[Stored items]
=== Section Start ===

-- ==== Sys2Proof/Machine/Logic.lean ====
section
/-! DEFINITION. Logic, complement, condition-code and bit-manipulation instructions (43_logic_bit.md). -/

namespace Sys2Proof.Machine

/-! ## Shared operations -/

/-- A two-operand logic instruction that writes its accumulator (R300). -/
def logicMem8 (f : Byte → Byte → Byte) (r : Reg8) (op : Src8) (s : State) : Out := outcome do
  let (m, s) ← s.opnd8 op
  let v := f (s.get8 r) m
  .ok ((s.set8 r v).logicFlags v)

/-- BITA and BITB: only the flags (R303, R304). -/
def bitTest8 (r : Reg8) (op : Src8) (s : State) : Out := outcome do
  let (m, s) ← s.opnd8 op
  .ok (s.logicFlags (s.get8 r &&& m))

/-- One's complement, "– – – – ∆ ∆ 0 1" (R309). -/
def comOp (s : State) (v : Byte) : Byte × State :=
  let r := ~~~v
  (r, s.putNZVC r.msb (r == 0) false true)

/-- A bit-manipulation result with the flags of the whole byte written (R320). -/
def bitOp (f : Byte → Byte) (s : State) (v : Byte) : Byte × State :=
  let r := f v
  (r, s.logicFlags r)

/-- BCLR and BSET on memory; PC as base is refused (R320, R147). -/
def modifyBits (f : Byte → Byte) (m : Mem) (s : State) : Out :=
  outcome (refuseIf (memOnPc m) .pcRelativeTrailing (modify8 (bitOp f) m s))

/-- ANDCC on values (R312). -/
def State.andCcr (s : State) (ii : Byte) : State := { s with ccr := s.ccr &&& ii }

/-- ORCC on values: bit 6 of the immediate is ignored (R313, D27). -/
def State.orCcr (s : State) (ii : Byte) : State := { s with ccr := s.ccr ||| (ii &&& 0xBF) }

/-! ## AND, bit test, exclusive OR, OR (R301 to R308) -/

/-- ANDA (R301). -/
def execAnda (op : Src8) (s : State) : Out := logicMem8 (· &&& ·) .a op s

/-- ANDB (R302). -/
def execAndb (op : Src8) (s : State) : Out := logicMem8 (· &&& ·) .b op s

/-- BITA (R303). -/
def execBita (op : Src8) (s : State) : Out := bitTest8 .a op s

/-- BITB (R304). -/
def execBitb (op : Src8) (s : State) : Out := bitTest8 .b op s

/-- EORA (R305). -/
def execEora (op : Src8) (s : State) : Out := logicMem8 (· ^^^ ·) .a op s

/-- EORB (R306). -/
def execEorb (op : Src8) (s : State) : Out := logicMem8 (· ^^^ ·) .b op s

/-- ORAA (R307). -/
def execOraa (op : Src8) (s : State) : Out := logicMem8 (· ||| ·) .a op s

/-- ORAB (R308). -/
def execOrab (op : Src8) (s : State) : Out := logicMem8 (· ||| ·) .b op s

/-! ## One's complement (R309 to R311) -/

/-- COM (R309). -/
def execCom (m : Mem) (s : State) : Out := outcome (modify8 comOp m s)

/-- COMA (R310). -/
def execComa (s : State) : Out := .next (modifyAcc comOp .a s)

/-- COMB (R311). -/
def execComb (s : State) : Out := .next (modifyAcc comOp .b s)

/-! ## Condition codes (R312 to R319) -/

/-- ANDCC (R312). -/
def execAndcc (ii : Byte) (s : State) : Out := .next (s.andCcr ii)

/-- ORCC (R313). -/
def execOrcc (ii : Byte) (s : State) : Out := .next (s.orCcr ii)

/-- CLC, ANDCC #$FE (R314). -/
def execClc (s : State) : Out := .next (s.andCcr 0xFE)

/-- CLI, ANDCC #$EF (R315). -/
def execCli (s : State) : Out := .next (s.andCcr 0xEF)

/-- CLV, ANDCC #$FD (R316). -/
def execClv (s : State) : Out := .next (s.andCcr 0xFD)

/-- SEC, ORCC #$01 (R317). -/
def execSec (s : State) : Out := .next (s.orCcr 0x01)

/-- SEI, ORCC #$10 (R318). -/
def execSei (s : State) : Out := .next (s.orCcr 0x10)

/-- SEV, ORCC #$02 (R319). -/
def execSev (s : State) : Out := .next (s.orCcr 0x02)

/-! ## Bit clear and bit set (R321, R322) -/

/-- BCLR (R321, C5). -/
def execBclr (m : Mem) (mm : Byte) (s : State) : Out := modifyBits (fun v => v &&& ~~~mm) m s

/-- BSET (R322). -/
def execBset (m : Mem) (mm : Byte) (s : State) : Out := modifyBits (fun v => v ||| mm) m s

end Sys2Proof.Machine
end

=== Section End ===

§ **What the task requires**
The lines to copy run from the start of the records above through the line holding "def State.andCcr (s"; give them exactly, both ends included, and nothing else.

§ **Written solution**
-- ==== Sys2Proof/Machine/Logic.lean ====
section
/-! DEFINITION. Logic, complement, condition-code and bit-manipulation instructions (43_logic_bit.md). -/

namespace Sys2Proof.Machine

/-! ## Shared operations -/

/-- A two-operand logic instruction that writes its accumulator (R300). -/
def logicMem8 (f : Byte → Byte → Byte) (r : Reg8) (op : Src8) (s : State) : Out := outcome do
  let (m, s) ← s.opnd8 op
  let v := f (s.get8 r) m
  .ok ((s.set8 r v).logicFlags v)

/-- BITA and BITB: only the flags (R303, R304). -/
def bitTest8 (r : Reg8) (op : Src8) (s : State) : Out := outcome do
  let (m, s) ← s.opnd8 op
  .ok (s.logicFlags (s.get8 r &&& m))

/-- One's complement, "– – – – ∆ ∆ 0 1" (R309). -/
def comOp (s : State) (v : Byte) : Byte × State :=
  let r := ~~~v
  (r, s.putNZVC r.msb (r == 0) false true)

/-- A bit-manipulation result with the flags of the whole byte written (R320). -/
def bitOp (f : Byte → Byte) (s : State) (v : Byte) : Byte × State :=
  let r := f v
  (r, s.logicFlags r)

/-- BCLR and BSET on memory; PC as base is refused (R320, R147). -/
def modifyBits (f : Byte → Byte) (m : Mem) (s : State) : Out :=
  outcome (refuseIf (memOnPc m) .pcRelativeTrailing (modify8 (bitOp f) m s))

/-- ANDCC on values (R312). -/
def State.andCcr (s : State) (ii : Byte) : State := { s with ccr := s.ccr &&& ii }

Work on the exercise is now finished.